When exact matching fails, fuzzy matching finds approximate matches.

python
# fuzzy_matching.py — Finding similar strings
# pip install thefuzz python-Levenshtein
from thefuzz import fuzz, process
import pandas as pd

# Scenario: matching customer names across two systems
system_a = ['John Smith', 'Jane Doe', 'Robert Johnson', 'Maria Garcia',
            'David Williams', 'Sarah Miller', 'Michael Brown']
system_b = ['Jon Smith', 'Jane M. Doe', 'Bob Johnson', 'Maria Garcia Lopez',
            'Dave Williams', 'Sara Miller', 'Mike Brown']

print("=== FUZZY MATCHING ===\n")

# Different matching algorithms
name_a, name_b = 'John Smith', 'Jon Smith'
print(f"Comparing: '{name_a}' vs '{name_b}'")
print(f"  Simple ratio:   {fuzz.ratio(name_a, name_b)}")
print(f"  Partial ratio:  {fuzz.partial_ratio(name_a, name_b)}")
print(f"  Token sort:     {fuzz.token_sort_ratio(name_a, name_b)}")
print(f"  Token set:      {fuzz.token_set_ratio(name_a, name_b)}")
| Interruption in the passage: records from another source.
/-- What the retention store keeps of a port (R403), with what AON and the watch island hold. -/
def deepPort (reserve : Nat) (q : Port) : Port :=
  { Port.reset false with
    -- an accessory's Rp is held only in IDLE and RUN; its detach is counted anew from the watch samples (R36, R45)
    cc := if q.cc.state == .attached then { q.cc with rp := .off, detachRun := 0 } else { q.cc with detachRun := 0 },
    retry := q.retry, cnt := q.cnt,
    path := { Path.reset with ift := q.path.ift, slew := q.path.slew, ctrl := q.path.ctrl },
    pd := { Pd.reset with
            rxCrc := q.pd.rxCrc, rxTrunc := q.pd.rxTrunc, rxCode := q.pd.rxCode, txFail := q.pd.txFail, txDiscard := q.pd.txDiscard, rxDup := q.pd.rxDup },
    pol := { Pol.reset with enabled := q.pol.enabled, profile := q.pol.profile, custom := q.pol.custom },
    sb := { Sb.reset with
            set := q.sb.set, cls := q.sb.cls, weight := q.sb.weight, floor := q.sb.floor, ceil := q.sb.ceil, temp := q.sb.temp, tempSet := q.sb.tempSet,
            state := if q.sb.state == .disabled then .disabled else .idle, alloc := if q.sb.state == .disabled then 0 else reserve },
    smp := { Smp.reset with
             energy := q.smp.energy, energyRem := q.smp.energyRem, tlmRate := q.smp.tlmRate, tlmRing := q.smp.tlmRing, tlmGap := true } }
/-- What it keeps of a tile. -/
def deepTile (q : Tile) : Tile :=
  { Tile.reset with
    crcErr := q.crcErr, resend := q.resend, loss := q.loss, skip := q.skip,
    mtRam := if q.mtValid then q.mtRam else [], mtCrc := if q.mtValid then q.mtCrc else 0#32, mtValid := q.mtValid, mtSel := q.mtSel }
/-- A feed's state in DEEP: the keeper holds the gate, the breaker resumes from zero (R204). -/
def deepFeed (q : Feed) : Feed := { q with acc := List.replicate 8 0 }
/-- The conditions of R402 have held for DEEP_DWELL. -/
def State.deepDwelt (s : State) : Bool :=
  s.deepConds.all id && (match s.pwr.deepSince with | some a => decide (secCycles s.pwr.deepDwell ≤ s.aon - a) | none => false)
/-- Step 2 (R403): the backlog goes into the pending-summary map, the telemetry buffer is discarded, and each port's next record carries
GAP. -/
def State.deepEvents (s : State) : State :=
  let s1 := (s.link.backlog.foldl (fun s e => s.markSummary e.port) s).modLink fun l => { l with backlog := [], tlmBuf := [] }
  allPorts.foldl (fun s p => s.modPort p fun q => { q with smp := { q.smp with tlmGap := true } }) s1
/-- Step 4 (R25, R204, R403): the tile links shut down, the tiles are fenced and have to be staged and reloaded again, and the feed keeper
takes over the gate. -/
def State.deepLinks (s : State) : State :=
  let s1 := allTiles.foldl (fun s t => (s.modTile t fun q =>
    { q.linkClear with link := .down, released := false, late := false, reloaded := false }).setFence (domTile t) true) s
  ({ s1 with feedA := deepFeed s1.feedA, feedB := deepFeed s1.feedB }.setFence domFeed true).modPwr fun w => { w with woke := true }
/-- Step 5 (R393, R403, R473): the switched domains go off; what the retention store holds is all that is left of them. -/
def State.deepOff (s : State) (wake : BitVec 8) : State :=
  let low := s.faultLow
  let s1 := s.hostFence
  let c := s1.cores
  { s1 with
    ports := Vector.ofFn fun p => deepPort s1.board.reserve (s1.port p),
    tiles := Vector.ofFn fun t => deepTile (s1.tile t),
    cfg := { s1.cfg with stRam := s1.cfg.stRam.map fun t => if t.valid then t else ⟨[], 0#32, false⟩ },
    board := { Board.reset with seated := s1.board.seated, suspended := s1.board.suspended, budgetNow := s1.board.budgetNow, bEff := s1.board.bEff, regrantPg := s1.board.regrantPg,
                                reserve := s1.board.reserve, vcBudget := s1.board.vcBudget },
    link := { s1.link with decim := 0, pages := [], evSeq := 0#16, fenceSeen := false, dbErr := s.link.dbErr, rxDrop := s.link.rxDrop, tlmGap := s.link.tlmGap },
    ref := { Ref.reset with eccCe := s1.ref.eccCe, eccUe := s1.ref.eccUe, irqEn := s1.ref.irqEn, vector := s1.ref.vector },
    hud := { Huddle.reset with
             kickIn := s1.hud.kickIn, timeout := s1.hud.timeout, join := s1.hud.join, applyCnt := s1.hud.applyCnt, kickCnt := s1.hud.kickCnt },
    meas := { Meas.reset with ntcB := s1.meas.ntcB, ntcR25 := s1.meas.ntcR25 },
    cores := { Cores.reset with disp := c.disp, pageIn := c.pageIn, wback := c.wback, overrun := c.overrun, drop := c.drop, faultCnt := c.faultCnt },
    core := Vector.replicate 4 Core.reset,
    fuse := { s1.fuse with job := none, held := none, auditing := false, result := .none, source := false, weakMore := false },
    svc := { s1.svc.kept with lockN := s1.svc.lockN, lockEnd := s1.svc.lockEnd, err := s1.svc.err, nextSess := s1.svc.nextSess },
    upd := { s1.upd with state := .none, armed := if s1.upd.armed == some .kick then none else s1.upd.armed, runHead := [], trial := false, trialEnd := none, loading := none, atLow := none, kickReady := false, activating := false },
    bus := s1.bus.kept,
    pwr := { s1.pwr with
             dev := .deep, deepSince := none, deepFault := low, powered := 0#14, fenced := 0x3FFF#14, pllLock := false, pllRun := false, pllLate := false,
             deepCnt := s1.pwr.deepCnt.inc32, wake := wake.setWidth 16, domUp := false, coresUp := false, writeDrop := false } }
/-- An entry to DEEP that wake sources have ended returns to RUN from the point it has reached (R403). -/
def State.deepCut (s : State) (wake : BitVec 8) : State := s.modPwr fun w => { w with dev := .run, deepSince := none, wake := wake.setWidth 16 }
/-- DEEP_ENTRY (R402, R403): the five steps, of which the third changes nothing but the retention store. `cut` gives the step during which
wake sources arrive, if any do, and which: the entry ends at that step's boundary, and after the fifth the device is in DEEP and wakes.
Entry waits while the fuse controller is busy (R436). -/
def execDeepEntry (cut : Option (Fin 5 × BitVec 8)) (s : State) : Out :=
  if s.pwr.dev != .idle || ! s.deepDwelt || s.fuse.busy then ok s
  else
    let (last, w) := match cut with
      | some (k, w) => if w == 0#8 then (4, w) else (k.val, w)
      | none => (4, 0#8)
    let s1 := s.writeBackAll none
    let s2 := s1.deepEvents
    if last == 0 then ok (s1.deepCut w)
    else if last ≤ 2 then ok (s2.deepCut w)
    else if last == 3 then ok (s2.deepLinks.deepCut w)
    else ok (s2.deepLinks.deepOff w)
name_a2, name_b2 = 'Robert Johnson', 'Johnson, Robert'
print(f"\nComparing: '{name_a2}' vs '{name_b2}'")
print(f"  Simple ratio:   {fuzz.ratio(name_a2, name_b2)}")
print(f"  Token sort:     {fuzz.token_sort_ratio(name_a2, name_b2)}")
print(f"  Token set:      {fuzz.token_set_ratio(name_a2, name_b2)}")

# Match all names between systems
print(f"\n--- Cross-System Matching ---")
matches = []
for name in system_a:
    best_match, score, idx = process.extractOne(name, system_b,
                                                  scorer=fuzz.token_set_ratio)
    confidence = 'HIGH' if score >= 90 else 'MEDIUM' if score >= 75 else 'LOW'
    matches.append({
        'system_a': name,
        'best_match_b': best_match,
        'score': score,
        'confidence': confidence,
    })
    print(f"  {name:>20} -> {best_match:<25} (score: {score}, {confidence})")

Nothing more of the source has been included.